4.2. Training Process

The specific configuration of the computer system used in the experiment is as follows: the operating system is Ubuntu and the processor is an Intel Xeon Silver 4216 quad-core CPU with 8 GB of RAM. The graphics card is an NVIDIA RTX3080 with 8 GB of video memory, of which 7 GB is used during model training. The programming language used is Python 3.8.15 and the implementation is based on the Pytorch 1.12.1 framework.
The following hyperparameters are set during model training: the number of iterations is 200, the batch size is 8, the learning rate is 0.0002, and the number of decay iterations is 100. These hyperparameters are carefully selected and adjusted to ensure the stability and effectiveness of the model training.
The proposed model analyzes the training process in detail by recording changes in the loss values of the model. Taking the training process for generating Yan Zhenqing’s regular script as an example, the variation in the loss value of the generator is shown in Figure 7a, and the variation in the loss value of the discriminator is shown in Figure 7b. Here, D _ A   Loss and D _ B   Loss are the loss values for the calligraphy character discriminator and the printed one, respectively. The loss values for both the generator and the discriminator progressively decrease, while the fluctuations decrease and eventually stabilize. This trend in the loss function demonstrates the effectiveness and stability of the proposed model during the training process.

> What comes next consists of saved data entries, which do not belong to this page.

-- ==== Sys2Proof/Machine/Link.lean ====
section
/-! DEFINITION. The link layer: cells and their acceptance, GCM on protected ports, departure by class, control words, retransmission,
release of bulk frames, link loss and link up, and lane sparing (R39, R40, R45, R89 to R125, R132, R394 to R396). -/

namespace Sys2Proof.Machine

/-! ## Protection of a port's frames (R394 to R396) -/

/-- The two ends of a port's link as the key sees them: sender's endpoint id and port, and whether this module sends. An endpoint's own
port counts as 0 (log 40). -/
def linkEnd (s : State) (port : Nat) (sends : Bool) : Ep × Nat :=
  if sends then (s.self, port)
  else
    let far := s.alm.cur.topo.links.findSome? (fun l =>
      if l.a = s.self ∧ l.portA = port then some (l.b, l.portB) else if l.b = s.self ∧ l.portB = port then some (l.a, l.portA) else none)
    far.getD ((match s.bind port with | some b => b.ep | none => 0), 0)

/-- Key and IV of a frame on a direction of a link, by its `GCM_CTR` (R394, R395): the Week is this one, or where the key phase is the other
the one before it. -/
def linkCipher (k : LinkKey) (from' : Ep × Nat) (count : Nat) : List Byte × Nat :=
  let week := if count / 2 ^ 63 % 2 = k.week % 2 then k.week else k.week - 1
  let tail := beBytes 2 from'.1.toNat ++ beBytes 2 from'.2 ++ beBytes 8 week
  (hkdfExpand k.secret (ascii "ixa-link" ++ tail) 32, beNat (hkdfExpand k.secret (ascii "ixa-salt" ++ tail) 4) * 2 ^ 64 + count)

/-- Bytes of a frame under its key stream, from a place on: what was plain becomes sealed, and what was sealed plain. -/
def cipherBytes (c : List Byte × Nat) (place : Nat) (bs : List Byte) : List Byte :=
  bs.zipWith (· ^^^ ·) (gcmStream c.1 c.2 place bs.length)

/-- `GCM_CTR` (R395): key phase, stream and counter. -/
def gcmCount (week : Nat) (tc0 : Bool) (ctr : Nat) : Nat := week % 2 * 2 ^ 63 + b2n tc0 * 2 ^ 62 + ctr % 2 ^ 62

/-- The trailer of a protected frame (R395). -/
def gcmTrailer (c : List Byte × Nat) (hdr payload : List Byte) (pcrc : Nat) : List Byte :=
  let sealed := cipherBytes c 0 (payload ++ beBytes 4 pcrc ++ zeros 4)
  beBytes 8 (c.2 % 2 ^ 64) ++ sealed.drop payload.length ++ beBytes 16 (gcmTag c.1 c.2 hdr sealed).toNat

/-- What a receiver makes of the bytes after a header on a protected port: the payload with its `PCRC`, and the counter; none where the
tag or the counter fails (R396). -/
def openFrame (k : LinkKey) (from' : Ep × Nat) (day : Nat) (tc0 : Bool) (hdr body : List Byte) : Option (List Byte × Nat × Nat) :=
  let n := body.length - 32
  let count := beNat ((body.drop n).take 8)
  let phase := count / 2 ^ 63 % 2
  let stream := count / 2 ^ 62 % 2
  let ctr := count % 2 ^ 62
  let old := match k.keptPrev with | some d => decide (day < d ∧ k.week > 0) | none => false
  let c := linkCipher k from' count
  let sealed := body.take n ++ (body.drop (n + 8)).take 8
  if (phase = k.week % 2 ∨ old = true) ∧ body.length ≥ 32 ∧ stream = b2n tc0 ∧ KMap.getD k.rxCtr (stream * 2 + phase) 0 ≤ ctr
      ∧ (gcmTag c.1 c.2 hdr sealed).toNat = beNat (body.drop (n + 16)) then some (cipherBytes c 0 sealed, stream * 2 + phase, ctr)
  else none

/-! ## Cells in arrival (R95 to R102, R119 to R124) -/

/-- Whether a cell's CRC passes: over its 256 bytes and its envelope's bits 95:32 (R95). -/
def cellGood (c : Cell) : Bool := crc32c (padTo 256 c.content ++ Cell.head c) == c.ccrc

/-- Whether a first cell's header passes its own CRC (R68). -/
def headerGood (c : Cell) : Bool := crc32c (c.content.take 60) == .ofNat 32 (beNat ((c.content.drop 60).take 4))

/-- The payload that a frame carries by its header (R69). -/
def carried (h : Header) : Nat := if (h.opcode = 0x10 ∨ h.opcode = 0x11) ∧ h.isResp = false then 0 else h.length.toNat

/-- Count a failure on a link (R415). -/
def linkFailure (s : State) (port : Nat) : State :=
  s.updPort port (fun p => { p with health := { p.health with failures := p.health.failures + 1 } })

/-- The keys of a port. -/
def State.linkKey (s : State) (port : Nat) : LinkKey :=
  KMap.getD s.kp.linkKeys port { secret := [], txCtr := [], rxCtr := [], week := 0, keptPrev := none }

/-- Change the keys of a port. -/
def updLinkKey (s : State) (port : Nat) (f : LinkKey → LinkKey) : State :=
  s.setKp { s.kp with linkKeys := KMap.put s.kp.linkKeys port (f (s.linkKey port)) }

/-- A frame whose cells are all in: unsealed on a protected port; poisoned where a check of its tail fails, with the `PCRC` that it came with
(R97, R121, R124, R396). -/
def wholeFrame (s : State) (port : Nat) (bytes : List Byte) (pcrc : BitVec 32) (poisoned : Bool) : State × Frame :=
  let h := parseHeader (bytes.take 64)
  let body := bytes.drop 64
  let frame (payload : List Byte) (pcrc : BitVec 32) : Frame :=
    if poisoned || payloadCrc payload != pcrc then { hdr := h, payload := payload, poisoned := true, pcrc := some pcrc }
    else { hdr := h, payload := payload, poisoned := false }
  if !sealsPort s port then (s, frame body pcrc)
  else match openFrame (s.linkKey port) (linkEnd s port false) s.day (h.cls == 0) (bytes.take 64) body with
    | some (plain, key, ctr) =>
      let n := plain.length - 8
      (updLinkKey s port (fun k => { k with rxCtr := KMap.put k.rxCtr key (ctr + 1), sure := addOnce k.sure key }),
        frame (plain.take n) (.ofNat 32 (beNat ((plain.drop n).take 4))))
    | none =>
      let s := updLinkKey s port (fun k => { k with sure := [] })
      let bad : Frame := { hdr := h, payload := body.take (carried h), poisoned := true }
      -- a frame that came poisoned need not have a tag that fits
      if poisoned then (s, bad) else (linkFailure (s.updPort port (fun p => { p with gcmFail := satAdd 64 p.gcmFail 1 })) port, bad)

/-- A coded member's place, by its port and the cycle of its first cell (R49, R55). -/
def memberAt (s : State) (port cycle : Nat) (h : Header) : Option (Nat × Nat × Nat) :=
  s.alm.cur.flows.findSome? (fun p => match decodedFlow s p.1 with
    | none => none
    | some f =>
      if f.src = h.src then
        (f.members.findIdx? (fun m => m.1 == port && decide (cycle ≤ m.2 + 4 ∧ m.2 ≤ cycle + 4))).map (fun i =>
          (p.1, i / (f.ecK + 1), i % (f.ecK + 1)))
      else none)

/-- What this module does with a request, or a frame without completion, that is for it. -/
def takeHere (s : State) (r : Req) : State :=
  let op := r.hdr.opcode.toNat
  if op = 0x80 then entryArrives s r
  else if op = 0x81 then takeHeartbeat s r
  else if op = 0x82 then takeReport s r
  else if op = 0x84 then takeNotice s r
  else if op = 0x85 then takeFenceOrder s r
  else if op = 0x71 then
    echo s r.port (wordAt r.payload 1) (if wordAt r.payload 0 = 0 then none else some (16 * (s.now - wordAt r.payload 1)))
  else if op = 0x72 then treeOffer s r.port (wordAt r.payload 0 % 16)
  else if op = 0x73 then startToken s r.port (wordAt r.payload 0)
  else serve s none r

/-- Frames that the first hop itself takes, whatever their `DEST` (R414, R426). -/
def toFirstHop (s : State) (port : Nat) (f : Frame) : Frame :=
  let edge := match s.bind port with | some b => !b.fabric | none => false
  let op := f.hdr.opcode.toNat
  if edge && !f.hdr.isResp && (op == 0x81 || op == 0x85) then toHere s f op else f

/-- A frame comes in as cells: whole, or with its first cell where more of it is to come. -/
def frameIn (s : State) (port : Nat) (lseq : BitVec 16) (f : Frame) : State :=
  let f := toFirstHop s port f
  let s := if f.hdr.opcode = 0x80 ∧ f.hdr.isResp = false then noteAdmission s { port := .ofNat 9 port, frame := f } else s
  arrive s port (some lseq) f takeHere

/-- A scheduled frame has come in whole; `r` is the request that its first cell made of it (R46, R49). -/
def scheduledIn (s : State) (port : Nat) (r : Req) : State :=
  match memberAt s port r.cycle r.hdr, s.bind port with
  | some (flow, group, member), _ => memberArrives s flow group member port r.cycle (reqFrame r) r.mir
  | none, some b => sortFrame s b r takeHere
  | none, none => s

/-- A frame whose first cell was lost goes on without it, with a poisoned tail: its flow is known by the port and the cycle (R102). -/
def headlessIn (s : State) (port : Nat) (r : Req) : State :=
  match r.flow.bind (KMap.find s.alm.cur.flows) with
  | none => misfit s port r.hdr r.mir
  | some f => f.outPorts.foldl (fun s p => store s p (reqFrame r) (reqOrigin r) 0 r.flow 1) s

/-- The flow whose first cell was expected on a port last before a cycle, at most 17 cells of a lane ago. -/
def flowNear (s : State) (port : Nat) : Option (Nat × Flow) :=
  KMap.first? s.alm.cur.flows (fun _ f => f.inPort == port && f.expected.any (fun e => decide (e ≤ s.time.cycle + 4 ∧ s.time.cycle ≤ e + 300)))

/-- A frame's cells on one stream of a link, with a new cell. -/
def OpenFrame.add (o : OpenFrame) (c : Cell) : OpenFrame := { o with bytes := o.bytes ++ c.content.take (Cell.used c), cells := o.cells + 1 }

/-- A frame that begins with a cell. -/
def OpenFrame.start (c : Cell) (name : Nat) : OpenFrame :=
  { bytes := c.content.take (Cell.used c), cells := 1, firstLseq := c.lseq, name := name, req := none, here := false, known := false, count := 0,
    skip := 0, discard := false, poisoned := false }

/-- The frame in arrival on a stream of a port. -/
def PortSt.openFrame (p : PortSt) (tc0 : Bool) : Option OpenFrame := if tc0 then p.openTc0 else p.openOther

/-- Set the frame in arrival on a stream of a port. -/
def setOpen (s : State) (port : Nat) (tc0 : Bool) (o : Option OpenFrame) : State :=
  s.updPort port (fun p => if tc0 then { p with openTc0 := o } else { p with openOther := o })

/-- Payload bytes of a frame in arrival that its cells have brought so far, unsealed under the counter it is taken to have. -/
def OpenFrame.payload (s : State) (port : Nat) (o : OpenFrame) : List Byte :=
  let body := (o.bytes.drop 64).take (carried (parseHeader (o.bytes.take 64)))
  if sealsPort s port then cipherBytes (linkCipher (s.linkKey port) (linkEnd s port false) o.count) 0 body else body

/-- Whether the header of a frame that has begun to arrive is looked up at once (R119), and the counter it is taken to be sealed under: on a
protected port only where the next counter is known, since the trailer brings it last (log 181). A module that has fenced itself stores
Chronicle entries whole. -/
def lookUp (s : State) (port : Nat) (h : Header) : Option Nat :=
  if s.rst.selfFenced && h.opcode == 0x80 then none
  else if !sealsPort s port then some 0
  else
    let k := s.linkKey port
    let key := b2n (h.cls == 0) * 2 + k.week % 2
    if k.sure.contains key then some (gcmCount k.week (h.cls == 0) (KMap.getD k.rxCtr key 0)) else none

/-! ### More of a frame -/

/-- What a frame in arrival has become. -/
structure Grown where
  payload : List Byte
  more : Nat
  rx : Option Nat
  poisoned : Bool
  pcrc : Option (BitVec 32)

/-- A frame with more of it. Where cells of it have been sent that are not those of the whole frame, it ends poisoned (R121, R396). -/
def frameGrown (f : Frame) (g : Grown) (begun : Bool) : Frame :=
  let same := f.payload == g.payload.take f.payload.length
  { f with payload := if begun && !same then f.payload ++ g.payload.drop f.payload.length else g.payload, more := g.more, rx := g.rx,
           poisoned := g.poisoned || (begun && !same), pcrc := if begun && !same then some 0 else g.pcrc }

/-- A request with more of its frame. -/
def Req.grow (r : Req) (g : Grown) : Req :=
  { r with payload := g.payload, more := g.more, rx := g.rx, poisoned := g.poisoned, pcrc := g.pcrc }

/-- A frame in an output queue grows: the cells that it now fills are stored, or it is pushed out (R115, R130). -/
def growQueued (s : State) (id : Nat) (g : Grown) : State :=
  match KMap.find s.xb.queue id with
  | none => s
  | some q =>
    let f := frameGrown q.frame g q.begun.isSome
    let need := storedCells f - q.cells
    let put (s : State) (n : Nat) : State :=
      s.setXb { s.xb with queue := KMap.put s.xb.queue id { q with frame := f, cells := max q.cells (storedCells f), shared := q.shared + n } }
    if q.copy.isSome || f.hdr.cls == 0 || need == 0 then put s 0
    else
      let die := dieOfPort q.port
      let s := roomFor s die f.hdr.cls.toNat need (cellsOf (frameSize f) - q.cells)
      match sharedShare s die need f with
      | some n => put s n
      | none => if q.begun.isSome then put s 0 else pushOut s id

/-- Everything that is made of a frame in arrival grows with it. -/
def growFrame (s : State) (name : Nat) (g : Grown) : State :=
  let mine (f : Frame) : Bool := f.rx == some name
  let req (r : Req) : Req := if r.rx == some name then r.grow g else r
  let s := s.setXb { s.xb with
    flagged := KMap.mapVals s.xb.flagged (fun f => { f with req := req f.req }),
    waiting := KMap.mapVals s.xb.waiting (fun w => { w with req := req w.req }),
    combine := KMap.mapVals s.xb.combine (fun e => { e with members := e.members.map req }),
    copies := KMap.mapVals s.xb.copies (fun c => if mine c.frame then { c with frame := frameGrown c.frame g false } else c) }
  let s := s.setPorts (KMap.mapVals s.ports (fun p =>
    { p with tc6Sent := KMap.mapVals p.tc6Sent (fun x => if mine x.1 then (frameGrown x.1 g false, x.2) else x) }))
  (s.xb.queue.filter (fun q => mine q.2.frame)).foldl (fun s q => growQueued s q.1 g) s

/-- Whether cells of a frame in arrival have gone on. -/
def hasBegun (s : State) (name : Nat) : Bool := s.xb.queue.any (fun q => q.2.frame.rx == some name && q.2.begun.isSome)

/-- The last cell of a frame whose header was looked up has come, or the frame ends here (R81, R120, R121). One that a port cannot carry because
its cells hold another length than its header tells is malformed: where cells of it have gone on it ends poisoned instead. -/
def frameEnds (s : State) (port : Nat) (o : OpenFrame) (w : Frame) : State :=
  let wrong := w.payload.length != carried w.hdr && !w.poisoned
  let edge := match s.bind port with | some b => !b.fabric | none => false
  let s := if wrong && edge then countMalformed s port else s
  match o.req with
  | some r =>
    if wrong && edge && !w.hdr.isResp && !hasBegun s o.name then
      completeStatus (freeReq (dropArrival s o.name) { r with rx := none }) { r with rx := none } 0x10
    else
      let g : Grown := { payload := w.payload, more := 0, rx := none, poisoned := w.poisoned || wrong, pcrc := w.pcrc }
      let s := growFrame s o.name g
      let r := r.grow g
      if !o.here then s
      else if r.hdr.isResp then passCompletion s r
      else if noCompletionOps.contains r.hdr.opcode.toNat then passPlain s r (intact takeHere)
      else admitHere s r (intact takeHere)
  | none => s

/-- The frame in arrival on a stream ends with what its cells have brought. -/
def endOpen (s : State) (port : Nat) (o : OpenFrame) (tc0 : Bool) (pcrc : BitVec 32) (poisoned : Bool) : State :=
  let s := setOpen s port tc0 none
  if o.discard then s
  else
    let (s, f) := wholeFrame s port o.bytes pcrc (o.poisoned || poisoned)
    if tc0 then
      match o.req with
      | none => s
      | some r =>
        let r := r.grow { payload := f.payload, more := 0, rx := none, poisoned := f.poisoned, pcrc := f.pcrc }
        if o.skip = 0 then scheduledIn s port r else headlessIn s port r
    else if o.known then frameEnds s port o f
    else frameIn s port o.firstLseq f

4.3. Comparative Experiments

In this paper, the proposed methods are compared qualitatively and quantitatively with four other methods. The following models are chosen: AGGAN [45], StarGAN-v2 [46], pix2pix [20], and CycleGAN. AGGAN is an improved GAN model that enhances the quality and diversity of the generated images by introducing an auxiliary classifier. StarGAN-v2 is an advanced image translation model specifically designed for multi-domain style translation. Pix2pix is an image translation model based on conditional GAN. CycleGAN is an image translation model for image translation between different domains. The proposed model can be comprehensively evaluated through comparative experiments with these four models by generating characters of three style calligraphy styles: Yan Zhenqing’s regular script, Deng Shiru’s clerical script, and Wang Xizhi’s running script.

4.3.1. Qualitative Comparison

The comparative experimental results for the regular script, clerical script, and running script are shown, respectively, in Figure 8, Figure 9, and Figure 10.
(1)
Yan Zhenqing’s regular script
The generation results for Yan Zhenqing’s regular script are shown in Figure 8. In the comparative experiment, the calligraphy characters generated using AGGAN suffer from problems such as too thin strokes, missing strokes, and incomplete character structures. The calligraphy characters generated using StarGAN-v2 have a low similarity in style to the authentic ones, with significant deviations in detail and style. Calligraphy characters generated using pix2pix have problems with missing and distorted strokes. Calligraphy characters generated using CycleGAN have redundant strokes. On the other hand, the calligraphy characters generated using the proposed model, with clear strokes and complete structures, are more similar to the authentic ones in style and detail, including the rigorous structure and varied details of the strokes.
Figure 8. Comparison on regular script generation (The Chinese characters from upper to lower lines are named Shang, Bu, Wu, Yun, Yi, Ying, Biao, and Gui, respectively. The red squares and circles are used for comparison of details). (a) Printed characters. (b) AGGAN. (c) StarGAN-v2. (d) pix2pix. (e) CycleGAN. (f) Ours. (g) Authentic ones.
Figure 8. Comparison on regular script generation (The Chinese characters from upper to lower lines are named Shang, Bu, Wu, Yun, Yi, Ying, Biao, and Gui, respectively. The red squares and circles are used for comparison of details). (a) Printed characters. (b) AGGAN. (c) StarGAN-v2. (d) pix2pix. (e) CycleGAN. (f) Ours. (g) Authentic ones.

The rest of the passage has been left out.